-- To do --
If a line in the entries contains the string "stopped", include that line in your answer.

[Stored data entries]
+ + + + + + +

-- ==== Sys2Proof/Proofs/TakeSurroundings.lean ====
section
/-! What a take request can change: its own lane, and of the rest what the follow-on actions and the choices at the end
of a step change. -/

namespace Sys2Proof.Machine

/-- A request command is the submission of its request. -/
theorem exec_of_request {c : Instr} {tag : BitVec 16} {r : Request} (h : c.request? = some (tag, r)) (s : State) :
    exec c s = .next (submit tag r s) := by
  cases c <;> cases h <;> rfl

/-- From s to t the part around lane m has changed only as the follow-on actions and the choices of a step change it. -/
structure Around (m : LaneIx) (s t : State) : Prop where
  pending : t.pending = s.pending
  freeReads : t.freeReads = s.freeReads
  link : t.link = { s.link with
    inService := t.link.inService, pendingNotice := t.link.pendingNotice, outgoing := t.link.outgoing }
  noticeEnable : t.attention.noticeEnable = s.attention.noticeEnable
  panelEnable : t.attention.panelEnable = s.attention.panelEnable
  slots : ∀ n, t.slot n = { s.slot n with op := (t.slot n).op, waitingPiece := (t.slot n).waitingPiece }
  targets : ∀ x, t.target x = { s.target x with
    fifos := (t.target x).fifos, op := (t.target x).op, holder := (t.target x).holder
    grantCount := (t.target x).grantCount, waitingHost := (t.target x).waitingHost }
  takes : ∀ n, n ≠ m → keptTake (s.take? n) (t.take? n)

section
variable {m : LaneIx} {s t u : State}

theorem Around.refl (s : State) : Around m s s :=
  ⟨rfl, rfl, rfl, rfl, rfl, fun _ => rfl, fun _ => rfl, fun _ _ => keptTake_refl _⟩

theorem Around.trans (h : Around m s t) (k : Around m t u) : Around m s u where
  pending := k.pending.trans h.pending
  freeReads := k.freeReads.trans h.freeReads
  link := by have h1 := h.link; have h2 := k.link; rw [h1] at h2; exact h2
  noticeEnable := k.noticeEnable.trans h.noticeEnable
  panelEnable := k.panelEnable.trans h.panelEnable
  slots n := by have h1 := h.slots n; have h2 := k.slots n; rw [h1] at h2; exact h2
  targets x := by have h1 := h.targets x; have h2 := k.targets x; rw [h1] at h2; exact h2
  takes n ne := keptTake_trans (h.takes n ne) (k.takes n ne)

theorem LaneFrame.around (h : LaneFrame s t) : Around m s t where
  pending := h.pending
  freeReads := h.freeReads
  link := by have h1 := h.link; rw [h1]
  noticeEnable := h.noticeEnable
  panelEnable := h.panelEnable
  slots := h.slots
  targets x := by have h1 := h.targets x; rw [h1]
  takes n _ := h.takes n

theorem ChoiceFrame.around (h : ChoiceFrame s t) : Around m s t where
  pending := by rw [h.rest]
  freeReads := by rw [h.rest]
  link := by rw [h.rest]
  noticeEnable := by rw [h.rest]
  panelEnable := by rw [h.rest]
  slots n := by rw [h.rest]; rfl
  targets x := by have h1 := h.targets x; rw [h1]
  takes n _ := h.takes n

theorem around_choosePath (s : State) : Around m s s.choosePath := by
  have enables : s.choosePath.attention.noticeEnable = s.attention.noticeEnable
      ∧ s.choosePath.attention.panelEnable = s.attention.panelEnable := by
    unfold State.choosePath
    split
    · split
      · exact ⟨rfl, rfl⟩
      · split
        · exact ⟨rfl, rfl⟩
        · split <;> exact ⟨rfl, rfl⟩
    · exact ⟨rfl, rfl⟩
  refine ⟨by simp, by simp, ?_, enables.1, enables.2, fun n => by simp, fun x => by simp, fun n _ => ?_⟩
  · obtain ⟨a, p, o, h⟩ := choosePath_frame s
    rw [h]
  · rw [choosePath_take]
    exact keptTake_refl _

/-- An operation on the lane's own take. -/
theorem around_setLane (s : State) (m : LaneIx) (x : Option Take) : Around m s (s.setLane m x) :=
  ⟨rfl, rfl, rfl, rfl, rfl, fun _ => rfl, fun _ => rfl, fun n ne => by rw [take_setLane_ne (s := s) (n := m) (h := ne)]; exact keptTake_refl _⟩

theorem around_modifyTake (s : State) (m : LaneIx) (f : Take → Take) : Around m s (s.modifyTake m f) :=
  around_setLane s m _

theorem around_foldl {α : Type} {f : State → α → State} (h : ∀ s x, Around m s (f s x)) :
    ∀ (xs : List α) (s : State), Around m s (xs.foldl f s)
  | [], s => .refl s
  | x :: xs, s => (h s x).trans (around_foldl h xs _)

theorem around_store (s : State) (k : Nat) : Around m s { s with freeEntries := k } :=
  ⟨rfl, rfl, rfl, rfl, rfl, fun _ => rfl, fun _ => rfl, fun _ _ => keptTake_refl _⟩

theorem PoolsOnly.around (h : PoolsOnly s t) : Around m s t := by
  unfold PoolsOnly at h
  rw [h]
  exact ⟨rfl, rfl, rfl, rfl, rfl, fun _ => rfl, fun _ => rfl, fun _ _ => keptTake_refl _⟩

theorem around_verify (s : State) (v : VerifyUnit) : Around m s { s with verify := v } :=
  ⟨rfl, rfl, rfl, rfl, rfl, fun _ => rfl, fun _ => rfl, fun _ _ => keptTake_refl _⟩

theorem around_stopVerification (s : State) (t : TargetIx) : Around m s (s.stopVerification t) := by
  unfold State.stopVerification
  split
  · exact .refl s
  · split <;> exact around_verify s _

theorem around_stopLaneVerifications (s : State) (n : LaneIx) (ts : List TargetIx) :
    Around m s (s.stopLaneVerifications n ts) := by
  unfold State.stopLaneVerifications
  refine (around_verify s _).trans (around_foldl (fun s t => ?_) ts _)
  split
  · exact .refl s
  · split
    · exact around_stopVerification s t
    · exact .refl s

/-- The end of a step, for a request whose service has begun. -/
theorem around_finish {w : Work} (h : Around m s w.1) (stale : s.link.stale = false) : Around m s (finish w) := by
  have all := h.trans (frame_settled w).around
  have fresh : (settled w).link.stale = false := by rw [all.link]; exact stale
  obtain ⟨t, choice, path⟩ := conclude_frame (settled w)
  rw [finish_tasks rfl fresh, path]
  exact (all.trans choice.around).trans (around_choosePath t)

theorem around_beginService (s : State) (kind : Byte) (tag : BitVec 16) : Around m s (s.beginService kind tag) :=
  ⟨rfl, rfl, rfl, rfl, rfl, fun _ => rfl, fun _ => rfl, fun _ _ => keptTake_refl _⟩

end

/-! ### Each take request -/

theorem addTasks_fst (w : Work) (ts : List Task) : (w.addTasks ts).1 = w.1 := rfl

section
variable (s : State) (n : LaneIx)

theorem frame_refuseTake (st : Status) (body : List Byte) : LaneFrame s (s.refuseTake n st body).1 :=
  frame_answerClamped s false st _

theorem frame_restartFile (e : Nat) : LaneFrame s (s.restartFile n e) :=
  (frame_modifyFile s n e _).trans (frame_modifyTake _ n fun _ => .same rfl)

theorem frame_giveUpCardWork : LaneFrame s (s.giveUpCardWork n).1 := by
  unfold State.giveUpCardWork
  split
  · exact .refl s
  · exact ((frame_foldl (fun s p => frame_modifyFile s n _ _) _ s).trans
      (frame_foldl (fun s p => frame_modifyCopy s n _ _ _) _ _)).trans (frame_modifyTake _ n fun _ => .same rfl)

theorem frame_abortChunkRead : LaneFrame s (s.abortChunkRead n).1 := by
  have discards (g : SegmentIx) : LaneFrame s (s.discards g) := by
    unfold State.discards
    split
    · exact frame_setSegment s _ _
    · exact .refl s
    · exact .refl s
  rw [abortChunkRead_eq]
  split
  · exact .refl s
  · split
    · exact ((discards _).trans (frame_piece _ n (fun x => { x with waitingPiece := none }) fun _ => rfl)).trans
        (frame_countChunkRead _ n)
    · exact discards _

/-- The indexes of the files of a lane's take. -/
def State.fileIndexes : List Nat :=
  match s.take? n with
  | some t => t.files.map Prod.fst
  | none => []

/-- What an abort ends at once outside the lane's card port: its write orders, its verifications, its ALLOCATING file. -/
def State.stopWork : State := ((s.withdraw n fun _ => true).1.stopLaneVerifications n allTargets).dropAllocating n

/-- The entry to ABORTING in its parts. -/
theorem enterAborting_eq : s.enterAborting n =
    let w := ((s.stopWork n).abandon n).abortChunkRead n
    let u := (w.1.leaveWaiting n).enter n .aborting
    ((u.fileIndexes n).foldl (fun s e => s.finishIf n e) u, (s.withdraw n fun _ => true).2 ++ w.2 ++ [.laneTests n]) := by
  unfold State.enterAborting State.stopWork State.fileIndexes
  dsimp only
  generalize ((s.withdraw n fun _ => true).1.stopLaneVerifications n allTargets).dropAllocating n = v
  unfold State.abandon
  rfl

theorem around_abandon : Around n s (s.abandon n) := by
  unfold State.abandon
  split
  · exact (frame_cutFile s n _).around.trans (around_modifyTake _ n _)
  · exact around_modifyTake _ n _

theorem around_enterAborting : Around n s (s.enterAborting n).1 := by
  have stopped := (frame_withdraw s n fun _ => true).around.trans
    (around_stopLaneVerifications (m := n) (s.withdraw n fun _ => true).1 n allTargets)
  have left : Around n s (s.stopWork n) := stopped.trans (frame_dropAllocating _ n).around
  rw [enterAborting_eq]
  dsimp only
  generalize s.stopWork n = u at *
  have aborted := (left.trans (around_abandon u n)).trans (frame_abortChunkRead _ n).around
  exact (aborted.trans ((frame_leaveWaiting _ n).enter).around).trans
    (frame_foldl (fun s e => frame_finishIf s n e) _ _).around

/-- Where the request names no lane, it is refused without a change. -/
theorem around_refuseBare (m : LaneIx) (st : Status) : Around m s (s.refuseBare st).1 :=
  (frame_answerClamped s false st []).around

end

theorem around_adjust (s : State) (n : LaneIx) (t : Take) (left : TargetSet) (k : Nat) (gone : List TargetIx) :
    Around n s (s.adjust n t left k gone).1 := by
  have removed := ((around_modifyTake s n (fun t => { t with targets := left, k := k })).trans
    (frame_forEach (fun x s => frame_withdrawAt s n x fun _ => true) gone _).around).trans
      (around_stopLaneVerifications _ n gone)
  have each (s : State) (x : TargetIx) : Around n s (((match t.allocatingFile with
      | some e => s.giveBack n e x
      | none => s).modifyTake n fun t => t.failTarget x .removed).leaveShort x n) := by
    refine Around.trans ?_ ((around_modifyTake _ n _).trans (frame_leaveShort _ x n).around)
    split
    · exact (frame_giveBack s n _ x).around
    · exact .refl s
  have settled := removed.trans (around_foldl each gone _)
  simp only [State.adjust]
  split
  · exact settled
  · exact settled
  · exact settled.trans (frame_enterRunning _ n).around
  · exact settled
  · exact settled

+ + + + + + +

-- Worked solution --
  have stopped := (frame_withdraw s n fun _ => true).around.trans
  have left : Around n s (s.stopWork n) := stopped.trans (frame_dropAllocating _ n).around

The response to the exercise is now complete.